Fluctuations in the value of the Fund’s investments will cause that Fund’s share
price to fluctuate. An investment in a Fund, therefore, may be more suitable for
long-term investors who can bear the risk of short- and long-term fluctuations
in a Fund’s share price.
Although
it is not a principal investment strategy of any Fund to focus on a specific
sector, Dodge & Cox’s research-oriented, bottom-up approach towards security
selection may at times result in significant exposure to one or more sectors,
such as financials or health care, potentially in excess of 25% of the Fund’s
total assets. To the extent that a Fund has significant exposure to a particular
sector, its share value may fluctuate in response to events disproportionately
affecting that sector. Examples of such events include, but are not limited to,
changes in economic or business conditions, new government regulations, and the
availability of basic resources or supplies.
Mortgage- and
Asset-Backed Securities Risk. Mortgage- and other asset-backed
securities are subject to various risks, including prepayment risk, extension
risk, interest rate risk, and credit risk. Prepayment risk is the risk that
principal will be repaid earlier than expected, which means the security will
pay less interest over its life. A Fund may have to reinvest early repayments of
principal in securities that bear a lower rate of interest or more credit risk.
Prepayments are more likely at times when interest rates decline. Extension risk
is the risk that principal will be repaid later than expected, which delays the
return of principal to a Fund and may prevent a Fund from investing in
securities that bear a higher rate of interest or less credit risk. Delayed
repayment of principal may increase the duration and volatility of a security.
Extension risk is more likely at times when interest rates rise. Mortgage- and
other asset-backed securities can be highly sensitive to rising interest rates,
such that even small movements can cause a Fund to lose value. Mortgage- and
other asset-backed securities are subject to credit risk (as described above).
Credit risk is greater for mortgage- and other asset-backed securities that are
not directly or indirectly
PAGE
34 ∎ DODGE & COX FUNDS
guaranteed
by a U.S. government-sponsored enterprise (“GSE”) (such as Fannie Mae,
Freddie Mac, the Federal Home Loan Banks, and the Federal Farm Credit Banks).
However, GSEs are not guaranteed by the U.S. Treasury and in the event that a
GSE cannot meet its obligations, there can be no assurance that the U.S.

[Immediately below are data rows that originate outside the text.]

/-! ## forceX0 -/

@[simp] theorem State.forceX0_x (s : State) : s.forceX0.x = s.x.set 0 0 := rfl
@[simp] theorem State.forceX0_f (s : State) : s.forceX0.f = s.f := rfl
@[simp] theorem State.forceX0_hi (s : State) : s.forceX0.hi = s.hi := rfl
@[simp] theorem State.forceX0_lo (s : State) : s.forceX0.lo = s.lo := rfl
@[simp] theorem State.forceX0_pc (s : State) : s.forceX0.pc = s.pc := rfl
@[simp] theorem State.forceX0_ifId (s : State) : s.forceX0.ifId = s.ifId := rfl
@[simp] theorem State.forceX0_idEx (s : State) : s.forceX0.idEx = s.idEx := rfl
@[simp] theorem State.forceX0_exMem (s : State) : s.forceX0.exMem = s.exMem := rfl
@[simp] theorem State.forceX0_memWb (s : State) : s.forceX0.memWb = s.memWb := rfl
@[simp] theorem State.forceX0_stall (s : State) : s.forceX0.stall = s.stall := rfl
@[simp] theorem State.forceX0_syscallPending (s : State) : s.forceX0.syscallPending = s.syscallPending := rfl
@[simp] theorem State.forceX0_illegalPending (s : State) : s.forceX0.illegalPending = s.illegalPending := rfl
@[simp] theorem State.forceX0_bdPending (s : State) : s.forceX0.bdPending = s.bdPending := rfl
@[simp] theorem State.forceX0_bdTaken (s : State) : s.forceX0.bdTaken = s.bdTaken := rfl
@[simp] theorem State.forceX0_bdTarget (s : State) : s.forceX0.bdTarget = s.bdTarget := rfl
@[simp] theorem State.forceX0_booted (s : State) : s.forceX0.booted = s.booted := rfl
@[simp] theorem State.forceX0_exit (s : State) : s.forceX0.exit = s.exit := rfl
@[simp] theorem State.forceX0_haltReason (s : State) : s.forceX0.haltReason = s.haltReason := rfl
@[simp] theorem State.forceX0_fault (s : State) : s.forceX0.fault = s.fault := rfl
@[simp] theorem State.forceX0_nCycles (s : State) : s.forceX0.nCycles = s.nCycles := rfl
@[simp] theorem State.forceX0_nFetched (s : State) : s.forceX0.nFetched = s.nFetched := rfl
@[simp] theorem State.forceX0_nCondBranch (s : State) : s.forceX0.nCondBranch = s.nCondBranch := rfl
@[simp] theorem State.forceX0_nJal (s : State) : s.forceX0.nJal = s.nJal := rfl
@[simp] theorem State.forceX0_nJr (s : State) : s.forceX0.nJr = s.nJr := rfl
@[simp] theorem State.forceX0_nFp (s : State) : s.forceX0.nFp = s.nFp := rfl
@[simp] theorem State.forceX0_nLoad (s : State) : s.forceX0.nLoad = s.nLoad := rfl
@[simp] theorem State.forceX0_nStore (s : State) : s.forceX0.nStore = s.nStore := rfl
@[simp] theorem State.forceX0_mem (s : State) : s.forceX0.mem = s.mem := rfl
@[simp] theorem State.forceX0_fwdMode (s : State) : s.forceX0.fwdMode = s.fwdMode := rfl
@[simp] theorem State.forceX0_instrBudget (s : State) : s.forceX0.instrBudget = s.instrBudget := rfl
@[simp] theorem State.forceX0_draws (s : State) : s.forceX0.draws = s.draws := rfl
@[simp] theorem State.forceX0_lastTime (s : State) : s.forceX0.lastTime = s.lastTime := rfl

/-! ## writeFpr -/

@[simp] theorem State.writeFpr_x (s : State) (i : RegIdx) (v : Word) : (s.writeFpr i v).x = s.x := rfl
@[simp] theorem State.writeFpr_f (s : State) (i : RegIdx) (v : Word) : (s.writeFpr i v).f = s.f.set i v := rfl
@[simp] theorem State.writeFpr_hi (s : State) (i : RegIdx) (v : Word) : (s.writeFpr i v).hi = s.hi := rfl
@[simp] theorem State.writeFpr_lo (s : State) (i : RegIdx) (v : Word) : (s.writeFpr i v).lo = s.lo := rfl
@[simp] theorem State.writeFpr_pc (s : State) (i : RegIdx) (v : Word) : (s.writeFpr i v).pc = s.pc := rfl
@[simp] theorem State.writeFpr_ifId (s : State) (i : RegIdx) (v : Word) : (s.writeFpr i v).ifId = s.ifId := rfl
@[simp] theorem State.writeFpr_idEx (s : State) (i : RegIdx) (v : Word) : (s.writeFpr i v).idEx = s.idEx := rfl
@[simp] theorem State.writeFpr_exMem (s : State) (i : RegIdx) (v : Word) : (s.writeFpr i v).exMem = s.exMem := rfl
@[simp] theorem State.writeFpr_memWb (s : State) (i : RegIdx) (v : Word) : (s.writeFpr i v).memWb = s.memWb := rfl
@[simp] theorem State.writeFpr_stall (s : State) (i : RegIdx) (v : Word) : (s.writeFpr i v).stall = s.stall := rfl
@[simp] theorem State.writeFpr_syscallPending (s : State) (i : RegIdx) (v : Word) : (s.writeFpr i v).syscallPending = s.syscallPending := rfl
@[simp] theorem State.writeFpr_illegalPending (s : State) (i : RegIdx) (v : Word) : (s.writeFpr i v).illegalPending = s.illegalPending := rfl
@[simp] theorem State.writeFpr_bdPending (s : State) (i : RegIdx) (v : Word) : (s.writeFpr i v).bdPending = s.bdPending := rfl
@[simp] theorem State.writeFpr_bdTaken (s : State) (i : RegIdx) (v : Word) : (s.writeFpr i v).bdTaken = s.bdTaken := rfl
@[simp] theorem State.writeFpr_bdTarget (s : State) (i : RegIdx) (v : Word) : (s.writeFpr i v).bdTarget = s.bdTarget := rfl
@[simp] theorem State.writeFpr_booted (s : State) (i : RegIdx) (v : Word) : (s.writeFpr i v).booted = s.booted := rfl
@[simp] theorem State.writeFpr_exit (s : State) (i : RegIdx) (v : Word) : (s.writeFpr i v).exit = s.exit := rfl
@[simp] theorem State.writeFpr_haltReason (s : State) (i : RegIdx) (v : Word) : (s.writeFpr i v).haltReason = s.haltReason := rfl
@[simp] theorem State.writeFpr_fault (s : State) (i : RegIdx) (v : Word) : (s.writeFpr i v).fault = s.fault := rfl
@[simp] theorem State.writeFpr_nCycles (s : State) (i : RegIdx) (v : Word) : (s.writeFpr i v).nCycles = s.nCycles := rfl
@[simp] theorem State.writeFpr_nFetched (s : State) (i : RegIdx) (v : Word) : (s.writeFpr i v).nFetched = s.nFetched := rfl
@[simp] theorem State.writeFpr_nCondBranch (s : State) (i : RegIdx) (v : Word) : (s.writeFpr i v).nCondBranch = s.nCondBranch := rfl
@[simp] theorem State.writeFpr_nJal (s : State) (i : RegIdx) (v : Word) : (s.writeFpr i v).nJal = s.nJal := rfl
@[simp] theorem State.writeFpr_nJr (s : State) (i : RegIdx) (v : Word) : (s.writeFpr i v).nJr = s.nJr := rfl
@[simp] theorem State.writeFpr_nFp (s : State) (i : RegIdx) (v : Word) : (s.writeFpr i v).nFp = s.nFp := rfl
@[simp] theorem State.writeFpr_nLoad (s : State) (i : RegIdx) (v : Word) : (s.writeFpr i v).nLoad = s.nLoad := rfl
@[simp] theorem State.writeFpr_nStore (s : State) (i : RegIdx) (v : Word) : (s.writeFpr i v).nStore = s.nStore := rfl
@[simp] theorem State.writeFpr_mem (s : State) (i : RegIdx) (v : Word) : (s.writeFpr i v).mem = s.mem := rfl
@[simp] theorem State.writeFpr_fwdMode (s : State) (i : RegIdx) (v : Word) : (s.writeFpr i v).fwdMode = s.fwdMode := rfl
@[simp] theorem State.writeFpr_instrBudget (s : State) (i : RegIdx) (v : Word) : (s.writeFpr i v).instrBudget = s.instrBudget := rfl
@[simp] theorem State.writeFpr_draws (s : State) (i : RegIdx) (v : Word) : (s.writeFpr i v).draws = s.draws := rfl
@[simp] theorem State.writeFpr_lastTime (s : State) (i : RegIdx) (v : Word) : (s.writeFpr i v).lastTime = s.lastTime := rfl

/-! ## writeFprPair -/

@[simp] theorem State.writeFprPair_x (s : State) (i : RegIdx) (h l : Word) : (s.writeFprPair i h l).x = s.x := rfl
@[simp] theorem State.writeFprPair_f (s : State) (i : RegIdx) (h l : Word) : (s.writeFprPair i h l).f = (s.f.set i l).set (i + 1 : RegIdx) h := rfl
@[simp] theorem State.writeFprPair_hi (s : State) (i : RegIdx) (h l : Word) : (s.writeFprPair i h l).hi = s.hi := rfl
@[simp] theorem State.writeFprPair_lo (s : State) (i : RegIdx) (h l : Word) : (s.writeFprPair i h l).lo = s.lo := rfl
@[simp] theorem State.writeFprPair_pc (s : State) (i : RegIdx) (h l : Word) : (s.writeFprPair i h l).pc = s.pc := rfl
@[simp] theorem State.writeFprPair_ifId (s : State) (i : RegIdx) (h l : Word) : (s.writeFprPair i h l).ifId = s.ifId := rfl
@[simp] theorem State.writeFprPair_idEx (s : State) (i : RegIdx) (h l : Word) : (s.writeFprPair i h l).idEx = s.idEx := rfl
@[simp] theorem State.writeFprPair_exMem (s : State) (i : RegIdx) (h l : Word) : (s.writeFprPair i h l).exMem = s.exMem := rfl
@[simp] theorem State.writeFprPair_memWb (s : State) (i : RegIdx) (h l : Word) : (s.writeFprPair i h l).memWb = s.memWb := rfl
@[simp] theorem State.writeFprPair_stall (s : State) (i : RegIdx) (h l : Word) : (s.writeFprPair i h l).stall = s.stall := rfl
@[simp] theorem State.writeFprPair_syscallPending (s : State) (i : RegIdx) (h l : Word) : (s.writeFprPair i h l).syscallPending = s.syscallPending := rfl
@[simp] theorem State.writeFprPair_illegalPending (s : State) (i : RegIdx) (h l : Word) : (s.writeFprPair i h l).illegalPending = s.illegalPending := rfl
@[simp] theorem State.writeFprPair_bdPending (s : State) (i : RegIdx) (h l : Word) : (s.writeFprPair i h l).bdPending = s.bdPending := rfl
@[simp] theorem State.writeFprPair_bdTaken (s : State) (i : RegIdx) (h l : Word) : (s.writeFprPair i h l).bdTaken = s.bdTaken := rfl
@[simp] theorem State.writeFprPair_bdTarget (s : State) (i : RegIdx) (h l : Word) : (s.writeFprPair i h l).bdTarget = s.bdTarget := rfl
@[simp] theorem State.writeFprPair_booted (s : State) (i : RegIdx) (h l : Word) : (s.writeFprPair i h l).booted = s.booted := rfl
@[simp] theorem State.writeFprPair_exit (s : State) (i : RegIdx) (h l : Word) : (s.writeFprPair i h l).exit = s.exit := rfl
@[simp] theorem State.writeFprPair_haltReason (s : State) (i : RegIdx) (h l : Word) : (s.writeFprPair i h l).haltReason = s.haltReason := rfl
@[simp] theorem State.writeFprPair_fault (s : State) (i : RegIdx) (h l : Word) : (s.writeFprPair i h l).fault = s.fault := rfl
@[simp] theorem State.writeFprPair_nCycles (s : State) (i : RegIdx) (h l : Word) : (s.writeFprPair i h l).nCycles = s.nCycles := rfl
@[simp] theorem State.writeFprPair_nFetched (s : State) (i : RegIdx) (h l : Word) : (s.writeFprPair i h l).nFetched = s.nFetched := rfl
@[simp] theorem State.writeFprPair_nCondBranch (s : State) (i : RegIdx) (h l : Word) : (s.writeFprPair i h l).nCondBranch = s.nCondBranch := rfl
@[simp] theorem State.writeFprPair_nJal (s : State) (i : RegIdx) (h l : Word) : (s.writeFprPair i h l).nJal = s.nJal := rfl
@[simp] theorem State.writeFprPair_nJr (s : State) (i : RegIdx) (h l : Word) : (s.writeFprPair i h l).nJr = s.nJr := rfl
@[simp] theorem State.writeFprPair_nFp (s : State) (i : RegIdx) (h l : Word) : (s.writeFprPair i h l).nFp = s.nFp := rfl
@[simp] theorem State.writeFprPair_nLoad (s : State) (i : RegIdx) (h l : Word) : (s.writeFprPair i h l).nLoad = s.nLoad := rfl
@[simp] theorem State.writeFprPair_nStore (s : State) (i : RegIdx) (h l : Word) : (s.writeFprPair i h l).nStore = s.nStore := rfl
@[simp] theorem State.writeFprPair_mem (s : State) (i : RegIdx) (h l : Word) : (s.writeFprPair i h l).mem = s.mem := rfl
@[simp] theorem State.writeFprPair_fwdMode (s : State) (i : RegIdx) (h l : Word) : (s.writeFprPair i h l).fwdMode = s.fwdMode := rfl
@[simp] theorem State.writeFprPair_instrBudget (s : State) (i : RegIdx) (h l : Word) : (s.writeFprPair i h l).instrBudget = s.instrBudget := rfl
@[simp] theorem State.writeFprPair_draws (s : State) (i : RegIdx) (h l : Word) : (s.writeFprPair i h l).draws = s.draws := rfl
@[simp] theorem State.writeFprPair_lastTime (s : State) (i : RegIdx) (h l : Word) : (s.writeFprPair i h l).lastTime = s.lastTime := rfl
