theorem decode_of_cop1Row : ∀ r ∈ cop1Rows, rowMatches w r = true → ReadsAs w r.2.2 (decode w) := by
  simp only [cop1Rows, List.forall_mem_cons, List.not_mem_nil, IsEmpty.forall_iff, implies_true, rowMatches_iff,
    bitField_ofNat, BitVec.ofNat_eq_ofNat, Nat.reducePow, Nat.reduceMod, Nat.reduceDiv, bitField_and_63,
    bitField_and_31, Nat.and_zero, true_and, and_true, and_imp]
  refine ⟨?mfc1, ?mtc1, ?addS, ?subS, ?mulS, ?divS, ?movS, ?addD, ?subD, ?mulD, ?divD, ?movD⟩
  case mfc1 | mtc1 =>
    intro hop hfmt
    rw [decode_cop1 hop]
    simp only [decodeCop1, fmtOf, hfmt]
    refine readsAs_ok rfl rfl ?_
    simp [encode, Instr.usedBits, packR_eq_iff, bitField_and, bitField_ofNat, val_rtOf, val_fsOf, hop, hfmt]
  case addD | subD | mulD | divD | movD =>
    intro hop hfmt hf
    rw [decode_cop1 hop]
    simp only [decodeCop1, decodeDoubleFmt, fmtOf, functOf, hfmt, hf]
    refine ⟨_, rfl, rfl, ?_⟩
    simp [encode, Instr.usedBits, packR_eq_iff, bitField_and, bitField_ofNat, val_fdOf, val_fsOf, val_ftOf, hop, hfmt, hf]
  all_goals
    intro hop hfmt hf
    rw [decode_cop1 hop]
    simp only [decodeCop1, decodeSingle, fmtOf, functOf, hfmt, hf]
    refine readsAs_ok rfl rfl ?_
    simp [encode, Instr.usedBits, packR_eq_iff, bitField_and, bitField_ofNat, val_fdOf, val_fsOf, val_ftOf, hop, hfmt, hf]

theorem decode_of_row {r : Word × Word × Mnemonic} (hr : r ∈ opcodeTable) (hm : rowMatches w r = true) :
    ReadsAs w r.2.2 (decode w) := by
  rw [opcodeTable, List.append_assoc, List.mem_append, List.mem_append] at hr
  obtain hr | hr | hr := hr
  · exact decode_of_specialRow r hr hm
  · exact decode_of_immediateRow r hr hm
  · exact decode_of_cop1Row r hr hm

/-! ## What a word that matches no row decodes to -/

theorem decodeSpecial_of_no_row (hop : opcodeOf w = 0x00) (h : ∀ r ∈ specialRows, rowMatches w r = false) :
    decodeSpecial w = .error .illegal := by
  rw [opcodeOf] at hop
  simp only [specialRows, List.forall_mem_cons, ← Bool.not_eq_true, rowMatches_iff, hop, bitField_ofNat,
    BitVec.ofNat_eq_ofNat, Nat.reducePow, Nat.reduceMod, Nat.reduceDiv, Nat.reduceAnd, Nat.and_zero, bitField_and_63,
    true_and] at h
  simp [decodeSpecial, functOf, h]

theorem decodeRegimm_of_no_row (hop : opcodeOf w = 0x01) (h : ∀ r ∈ immediateRows, rowMatches w r = false) :
    decodeRegimm w = .error .illegal := by
  rw [opcodeOf] at hop
  simp only [immediateRows, List.forall_mem_cons, ← Bool.not_eq_true, rowMatches_iff, hop, bitField_ofNat,
    BitVec.ofNat_eq_ofNat, Nat.reducePow, Nat.reduceMod, Nat.reduceDiv, Nat.reduceAnd, Nat.and_zero, bitField_and_31,
    true_and, and_true] at h
  simp [decodeRegimm, val_rtOf, h]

government will provide support. Certain purchases of agency or GSE-guaranteed
mortgage-backed securities are forward transactions (called “to-be-announced” or
“TBA” transactions) that can settle a month or more after the trade date. If the
counterparty to a TBA transaction does not perform its obligation to deliver the
specified mortgage-backed securities, a Fund could be required to replace those
securities at a higher price.
Non-U.S. Currency
Risk. Non-U.S.
currencies may decline relative to the U.S. dollar and affect a Fund’s
investments in non-U.S. currencies, in securities that are denominated in
non-U.S. currencies, in securities of issuers that are exposed to non-U.S.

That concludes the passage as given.